** Opening Input material block **

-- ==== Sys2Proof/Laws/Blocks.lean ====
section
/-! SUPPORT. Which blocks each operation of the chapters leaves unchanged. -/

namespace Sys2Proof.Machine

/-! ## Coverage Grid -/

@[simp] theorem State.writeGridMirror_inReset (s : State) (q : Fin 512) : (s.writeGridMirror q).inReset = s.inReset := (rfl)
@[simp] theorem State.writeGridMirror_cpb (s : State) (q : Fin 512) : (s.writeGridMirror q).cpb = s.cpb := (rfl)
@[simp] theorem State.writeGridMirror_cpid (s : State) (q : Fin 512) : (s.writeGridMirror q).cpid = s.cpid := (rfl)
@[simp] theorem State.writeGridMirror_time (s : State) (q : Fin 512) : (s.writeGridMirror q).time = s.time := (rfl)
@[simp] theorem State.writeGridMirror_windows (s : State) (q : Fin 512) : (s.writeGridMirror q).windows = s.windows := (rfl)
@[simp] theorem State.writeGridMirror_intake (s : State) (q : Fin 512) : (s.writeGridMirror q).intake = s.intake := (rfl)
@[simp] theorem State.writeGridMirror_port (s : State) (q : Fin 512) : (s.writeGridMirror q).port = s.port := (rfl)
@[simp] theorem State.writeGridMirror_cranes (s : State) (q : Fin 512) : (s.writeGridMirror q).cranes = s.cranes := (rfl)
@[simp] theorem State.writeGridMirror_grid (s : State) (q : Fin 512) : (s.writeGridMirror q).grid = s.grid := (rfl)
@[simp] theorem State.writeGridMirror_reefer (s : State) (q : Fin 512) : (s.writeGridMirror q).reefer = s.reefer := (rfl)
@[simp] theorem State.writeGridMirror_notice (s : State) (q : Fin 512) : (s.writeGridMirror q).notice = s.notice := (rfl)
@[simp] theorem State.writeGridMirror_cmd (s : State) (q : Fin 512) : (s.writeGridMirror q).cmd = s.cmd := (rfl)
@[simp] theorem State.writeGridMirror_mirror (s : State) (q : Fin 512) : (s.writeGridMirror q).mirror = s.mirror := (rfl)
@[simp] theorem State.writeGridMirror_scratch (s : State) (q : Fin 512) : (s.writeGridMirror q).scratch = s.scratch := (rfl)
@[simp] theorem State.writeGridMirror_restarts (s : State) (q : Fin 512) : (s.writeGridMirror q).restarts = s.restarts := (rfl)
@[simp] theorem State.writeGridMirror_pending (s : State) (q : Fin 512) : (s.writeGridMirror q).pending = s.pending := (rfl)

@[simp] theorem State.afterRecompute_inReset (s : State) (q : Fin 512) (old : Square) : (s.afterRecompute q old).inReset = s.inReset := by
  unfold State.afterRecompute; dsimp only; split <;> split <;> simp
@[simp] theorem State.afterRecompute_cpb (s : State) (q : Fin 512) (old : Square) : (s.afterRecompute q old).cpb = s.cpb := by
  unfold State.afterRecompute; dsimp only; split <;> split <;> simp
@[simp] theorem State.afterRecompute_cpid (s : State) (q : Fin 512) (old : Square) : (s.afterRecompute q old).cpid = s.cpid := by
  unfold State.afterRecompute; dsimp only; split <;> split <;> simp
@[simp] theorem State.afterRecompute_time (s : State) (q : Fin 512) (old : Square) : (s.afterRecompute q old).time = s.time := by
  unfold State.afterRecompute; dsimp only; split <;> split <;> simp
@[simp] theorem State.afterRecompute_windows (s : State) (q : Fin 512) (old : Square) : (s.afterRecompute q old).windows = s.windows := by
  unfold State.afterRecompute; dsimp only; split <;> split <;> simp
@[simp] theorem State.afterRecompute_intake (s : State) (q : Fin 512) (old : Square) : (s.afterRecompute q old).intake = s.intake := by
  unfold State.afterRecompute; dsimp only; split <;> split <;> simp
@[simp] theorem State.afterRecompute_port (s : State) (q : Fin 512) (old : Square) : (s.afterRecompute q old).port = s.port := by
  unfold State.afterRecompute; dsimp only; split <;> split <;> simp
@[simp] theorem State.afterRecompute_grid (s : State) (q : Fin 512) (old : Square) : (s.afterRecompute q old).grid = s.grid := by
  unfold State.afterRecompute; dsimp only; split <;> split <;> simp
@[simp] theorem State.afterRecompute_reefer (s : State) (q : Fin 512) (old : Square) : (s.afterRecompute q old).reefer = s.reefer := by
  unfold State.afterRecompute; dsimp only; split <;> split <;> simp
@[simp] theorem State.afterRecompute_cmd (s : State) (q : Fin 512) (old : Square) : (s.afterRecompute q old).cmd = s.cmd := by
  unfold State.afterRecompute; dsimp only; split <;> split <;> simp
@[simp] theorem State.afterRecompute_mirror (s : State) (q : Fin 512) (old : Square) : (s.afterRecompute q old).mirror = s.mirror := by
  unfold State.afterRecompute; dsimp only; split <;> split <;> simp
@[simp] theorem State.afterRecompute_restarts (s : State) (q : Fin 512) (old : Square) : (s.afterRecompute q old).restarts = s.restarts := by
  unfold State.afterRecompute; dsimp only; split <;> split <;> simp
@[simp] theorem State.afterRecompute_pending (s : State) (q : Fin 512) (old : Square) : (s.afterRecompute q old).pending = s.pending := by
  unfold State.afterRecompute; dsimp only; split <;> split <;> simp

** Closing Input material block **

• Your assignment
Repeat, word for word, the lines above between the line holding "s.cpid := by" and the line holding "s.windows := by", inclusive; omit everything else.

• Exercise answer
@[simp] theorem State.afterRecompute_cpid (s : State) (q : Fin 512) (old : Square) : (s.afterRecompute q old).cpid = s.cpid := by
  unfold State.afterRecompute; dsimp only; split <;> split <;> simp
@[simp] theorem State.afterRecompute_time (s : State) (q : Fin 512) (old : Square) : (s.afterRecompute q old).time = s.time := by
  unfold State.afterRecompute; dsimp only; split <;> split <;> simp
@[simp] theorem State.afterRecompute_windows (s : State) (q : Fin 512) (old : Square) : (s.afterRecompute q old).windows = s.windows := by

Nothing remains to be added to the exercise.